▶ [THE PROBLEM]:
"theorem execNeg_kept (g" appears in one line of the records below. Output that line and each one after it, exactly, through the last line.

(Collected data)
^^^^

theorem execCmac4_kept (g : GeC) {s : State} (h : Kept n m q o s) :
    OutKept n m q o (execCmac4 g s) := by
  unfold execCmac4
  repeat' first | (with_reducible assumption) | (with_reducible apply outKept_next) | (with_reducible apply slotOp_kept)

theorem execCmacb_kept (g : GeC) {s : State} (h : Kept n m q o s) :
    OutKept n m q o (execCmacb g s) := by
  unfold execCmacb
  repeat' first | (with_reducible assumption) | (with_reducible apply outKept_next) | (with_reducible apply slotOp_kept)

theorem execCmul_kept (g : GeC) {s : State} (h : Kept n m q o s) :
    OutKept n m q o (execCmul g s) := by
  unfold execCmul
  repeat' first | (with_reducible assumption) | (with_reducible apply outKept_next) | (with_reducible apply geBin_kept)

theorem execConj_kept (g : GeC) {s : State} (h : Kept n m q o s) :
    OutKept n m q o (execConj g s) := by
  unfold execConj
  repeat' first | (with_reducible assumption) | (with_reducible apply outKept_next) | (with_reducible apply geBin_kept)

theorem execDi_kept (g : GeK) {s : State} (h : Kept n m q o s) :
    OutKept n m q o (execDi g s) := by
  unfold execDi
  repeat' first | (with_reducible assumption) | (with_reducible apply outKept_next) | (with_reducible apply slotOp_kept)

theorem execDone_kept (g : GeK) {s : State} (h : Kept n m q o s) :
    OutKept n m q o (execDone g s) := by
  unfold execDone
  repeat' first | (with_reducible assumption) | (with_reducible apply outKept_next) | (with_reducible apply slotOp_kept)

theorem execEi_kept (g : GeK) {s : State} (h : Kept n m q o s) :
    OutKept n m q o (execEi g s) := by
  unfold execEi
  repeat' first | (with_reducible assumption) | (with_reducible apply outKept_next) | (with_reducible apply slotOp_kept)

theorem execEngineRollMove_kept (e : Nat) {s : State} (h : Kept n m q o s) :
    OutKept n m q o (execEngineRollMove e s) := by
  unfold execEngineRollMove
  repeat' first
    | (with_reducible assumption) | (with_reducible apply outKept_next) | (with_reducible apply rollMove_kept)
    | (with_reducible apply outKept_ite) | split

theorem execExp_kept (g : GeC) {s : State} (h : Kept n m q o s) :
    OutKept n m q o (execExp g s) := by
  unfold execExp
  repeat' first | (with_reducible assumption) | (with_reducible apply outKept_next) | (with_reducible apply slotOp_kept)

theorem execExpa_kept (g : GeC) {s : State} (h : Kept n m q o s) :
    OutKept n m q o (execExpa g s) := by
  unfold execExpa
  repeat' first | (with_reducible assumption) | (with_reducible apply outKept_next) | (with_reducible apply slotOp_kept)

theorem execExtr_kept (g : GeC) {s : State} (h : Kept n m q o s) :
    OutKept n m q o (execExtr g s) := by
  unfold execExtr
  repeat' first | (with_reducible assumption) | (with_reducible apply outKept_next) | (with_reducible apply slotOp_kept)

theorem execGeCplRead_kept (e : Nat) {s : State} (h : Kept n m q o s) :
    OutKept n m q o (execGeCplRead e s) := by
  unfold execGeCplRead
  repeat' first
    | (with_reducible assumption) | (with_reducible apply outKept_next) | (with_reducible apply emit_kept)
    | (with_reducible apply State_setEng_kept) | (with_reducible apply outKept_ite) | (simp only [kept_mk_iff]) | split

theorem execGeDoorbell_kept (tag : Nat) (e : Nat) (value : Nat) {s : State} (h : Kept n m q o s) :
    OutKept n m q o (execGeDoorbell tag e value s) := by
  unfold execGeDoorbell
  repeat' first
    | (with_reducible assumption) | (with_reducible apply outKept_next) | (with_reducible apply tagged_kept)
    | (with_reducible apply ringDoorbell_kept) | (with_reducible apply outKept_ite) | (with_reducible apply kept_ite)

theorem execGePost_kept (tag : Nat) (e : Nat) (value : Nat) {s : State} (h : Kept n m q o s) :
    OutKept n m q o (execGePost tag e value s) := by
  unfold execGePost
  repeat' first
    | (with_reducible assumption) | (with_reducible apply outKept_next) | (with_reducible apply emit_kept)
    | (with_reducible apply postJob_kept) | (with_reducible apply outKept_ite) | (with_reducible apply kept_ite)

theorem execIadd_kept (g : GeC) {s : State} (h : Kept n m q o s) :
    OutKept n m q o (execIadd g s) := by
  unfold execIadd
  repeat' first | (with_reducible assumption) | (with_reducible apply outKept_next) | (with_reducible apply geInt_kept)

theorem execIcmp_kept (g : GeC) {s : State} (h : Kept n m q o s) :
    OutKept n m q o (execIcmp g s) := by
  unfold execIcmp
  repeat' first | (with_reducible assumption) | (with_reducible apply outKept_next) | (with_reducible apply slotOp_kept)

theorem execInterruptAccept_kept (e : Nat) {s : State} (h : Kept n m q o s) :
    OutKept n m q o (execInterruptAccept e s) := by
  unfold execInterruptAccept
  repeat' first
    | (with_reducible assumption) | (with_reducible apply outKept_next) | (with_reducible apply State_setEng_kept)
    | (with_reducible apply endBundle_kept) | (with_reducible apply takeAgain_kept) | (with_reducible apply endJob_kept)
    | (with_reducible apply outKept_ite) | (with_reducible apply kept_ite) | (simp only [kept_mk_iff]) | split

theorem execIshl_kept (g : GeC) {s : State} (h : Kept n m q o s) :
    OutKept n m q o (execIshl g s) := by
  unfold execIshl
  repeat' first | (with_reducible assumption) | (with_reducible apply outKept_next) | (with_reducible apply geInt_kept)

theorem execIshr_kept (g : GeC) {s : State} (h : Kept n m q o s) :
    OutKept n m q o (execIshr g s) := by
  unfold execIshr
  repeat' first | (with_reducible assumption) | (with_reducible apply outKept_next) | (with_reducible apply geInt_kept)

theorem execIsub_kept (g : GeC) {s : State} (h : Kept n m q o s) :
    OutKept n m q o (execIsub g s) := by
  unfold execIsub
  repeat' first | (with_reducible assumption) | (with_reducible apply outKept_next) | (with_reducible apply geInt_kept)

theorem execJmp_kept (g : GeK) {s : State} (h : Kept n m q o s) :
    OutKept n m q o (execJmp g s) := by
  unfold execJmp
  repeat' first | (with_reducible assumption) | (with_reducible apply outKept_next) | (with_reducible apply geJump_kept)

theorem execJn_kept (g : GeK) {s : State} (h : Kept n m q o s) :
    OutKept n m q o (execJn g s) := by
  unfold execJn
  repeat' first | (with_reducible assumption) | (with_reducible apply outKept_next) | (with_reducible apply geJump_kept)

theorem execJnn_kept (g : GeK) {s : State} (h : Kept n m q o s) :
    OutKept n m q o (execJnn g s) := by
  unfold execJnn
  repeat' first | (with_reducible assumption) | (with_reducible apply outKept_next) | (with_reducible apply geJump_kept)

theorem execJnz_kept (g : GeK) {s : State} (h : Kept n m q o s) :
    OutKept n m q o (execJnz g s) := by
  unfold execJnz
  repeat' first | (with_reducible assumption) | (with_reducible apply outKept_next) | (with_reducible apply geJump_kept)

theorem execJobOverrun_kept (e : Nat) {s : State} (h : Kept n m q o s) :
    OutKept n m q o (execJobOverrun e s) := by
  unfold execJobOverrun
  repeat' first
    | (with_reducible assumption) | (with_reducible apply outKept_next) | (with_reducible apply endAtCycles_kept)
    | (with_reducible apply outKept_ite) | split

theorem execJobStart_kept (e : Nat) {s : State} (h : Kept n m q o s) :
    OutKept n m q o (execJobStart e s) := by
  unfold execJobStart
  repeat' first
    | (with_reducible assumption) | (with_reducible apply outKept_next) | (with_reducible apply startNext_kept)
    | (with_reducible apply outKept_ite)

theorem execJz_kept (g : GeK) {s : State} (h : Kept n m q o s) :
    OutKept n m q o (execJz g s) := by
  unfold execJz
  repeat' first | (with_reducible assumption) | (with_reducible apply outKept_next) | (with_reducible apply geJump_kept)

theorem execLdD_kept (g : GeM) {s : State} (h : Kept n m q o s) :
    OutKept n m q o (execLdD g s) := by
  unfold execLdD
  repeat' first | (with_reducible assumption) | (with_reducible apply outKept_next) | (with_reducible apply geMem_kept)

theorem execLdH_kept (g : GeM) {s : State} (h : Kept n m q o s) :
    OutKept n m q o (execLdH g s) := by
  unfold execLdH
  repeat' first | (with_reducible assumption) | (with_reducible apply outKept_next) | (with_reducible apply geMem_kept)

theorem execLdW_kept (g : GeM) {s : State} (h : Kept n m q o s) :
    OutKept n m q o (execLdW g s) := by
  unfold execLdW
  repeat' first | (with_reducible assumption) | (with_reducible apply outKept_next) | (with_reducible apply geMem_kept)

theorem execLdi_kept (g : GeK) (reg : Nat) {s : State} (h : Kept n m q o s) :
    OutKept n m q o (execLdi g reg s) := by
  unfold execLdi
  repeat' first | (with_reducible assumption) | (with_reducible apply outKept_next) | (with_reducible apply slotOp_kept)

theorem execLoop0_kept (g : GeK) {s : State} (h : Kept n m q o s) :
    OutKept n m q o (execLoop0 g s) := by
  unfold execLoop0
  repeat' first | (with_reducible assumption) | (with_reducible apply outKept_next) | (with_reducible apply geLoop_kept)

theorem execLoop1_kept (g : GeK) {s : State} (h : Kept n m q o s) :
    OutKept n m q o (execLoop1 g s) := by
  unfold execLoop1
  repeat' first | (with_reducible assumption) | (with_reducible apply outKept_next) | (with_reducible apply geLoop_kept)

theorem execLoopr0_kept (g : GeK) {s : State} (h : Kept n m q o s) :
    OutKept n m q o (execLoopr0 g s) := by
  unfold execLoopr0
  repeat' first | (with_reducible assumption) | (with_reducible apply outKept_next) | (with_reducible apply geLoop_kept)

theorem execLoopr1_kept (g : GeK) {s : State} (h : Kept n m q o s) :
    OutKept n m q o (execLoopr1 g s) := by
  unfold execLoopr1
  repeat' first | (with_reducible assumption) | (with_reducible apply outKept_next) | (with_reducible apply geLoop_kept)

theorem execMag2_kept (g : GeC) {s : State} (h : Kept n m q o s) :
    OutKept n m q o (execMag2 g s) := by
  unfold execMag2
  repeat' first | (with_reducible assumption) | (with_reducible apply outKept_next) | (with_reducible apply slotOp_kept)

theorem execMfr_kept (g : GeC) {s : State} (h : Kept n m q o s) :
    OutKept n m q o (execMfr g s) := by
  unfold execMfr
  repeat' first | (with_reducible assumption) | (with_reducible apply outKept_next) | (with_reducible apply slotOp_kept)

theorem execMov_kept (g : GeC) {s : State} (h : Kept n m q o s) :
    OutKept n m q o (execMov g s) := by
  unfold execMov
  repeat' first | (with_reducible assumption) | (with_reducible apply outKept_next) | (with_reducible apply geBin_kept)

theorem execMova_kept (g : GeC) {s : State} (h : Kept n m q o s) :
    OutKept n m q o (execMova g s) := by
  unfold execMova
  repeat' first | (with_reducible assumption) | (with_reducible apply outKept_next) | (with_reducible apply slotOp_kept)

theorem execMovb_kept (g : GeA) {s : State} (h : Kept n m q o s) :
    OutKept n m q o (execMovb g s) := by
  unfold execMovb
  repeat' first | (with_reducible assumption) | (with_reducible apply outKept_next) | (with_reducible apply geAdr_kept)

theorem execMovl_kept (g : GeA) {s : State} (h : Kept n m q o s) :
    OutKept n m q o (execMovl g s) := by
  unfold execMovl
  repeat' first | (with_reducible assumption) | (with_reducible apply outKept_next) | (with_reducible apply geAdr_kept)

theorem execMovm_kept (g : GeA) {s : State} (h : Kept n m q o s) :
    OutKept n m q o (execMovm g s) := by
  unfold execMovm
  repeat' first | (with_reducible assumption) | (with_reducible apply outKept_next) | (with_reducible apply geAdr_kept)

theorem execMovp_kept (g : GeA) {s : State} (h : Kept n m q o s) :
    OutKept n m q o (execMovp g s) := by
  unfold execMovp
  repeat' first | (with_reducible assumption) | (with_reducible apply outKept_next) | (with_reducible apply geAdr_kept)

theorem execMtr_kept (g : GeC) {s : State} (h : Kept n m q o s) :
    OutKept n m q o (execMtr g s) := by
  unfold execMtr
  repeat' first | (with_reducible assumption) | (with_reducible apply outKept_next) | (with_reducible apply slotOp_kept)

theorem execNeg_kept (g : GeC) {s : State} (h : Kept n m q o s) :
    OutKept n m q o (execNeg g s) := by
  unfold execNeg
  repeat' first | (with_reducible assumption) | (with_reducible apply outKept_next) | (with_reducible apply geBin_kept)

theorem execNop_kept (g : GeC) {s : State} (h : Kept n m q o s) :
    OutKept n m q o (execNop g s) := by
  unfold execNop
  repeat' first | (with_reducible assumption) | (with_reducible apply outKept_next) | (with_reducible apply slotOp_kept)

^^^^

▶ [SOLUTION TO THIS PROBLEM]:
theorem execNeg_kept (g : GeC) {s : State} (h : Kept n m q o s) :
    OutKept n m q o (execNeg g s) := by
  unfold execNeg
  repeat' first | (with_reducible assumption) | (with_reducible apply outKept_next) | (with_reducible apply geBin_kept)

theorem execNop_kept (g : GeC) {s : State} (h : Kept n m q o s) :
    OutKept n m q o (execNop g s) := by
  unfold execNop
  repeat' first | (with_reducible assumption) | (with_reducible apply outKept_next) | (with_reducible apply slotOp_kept)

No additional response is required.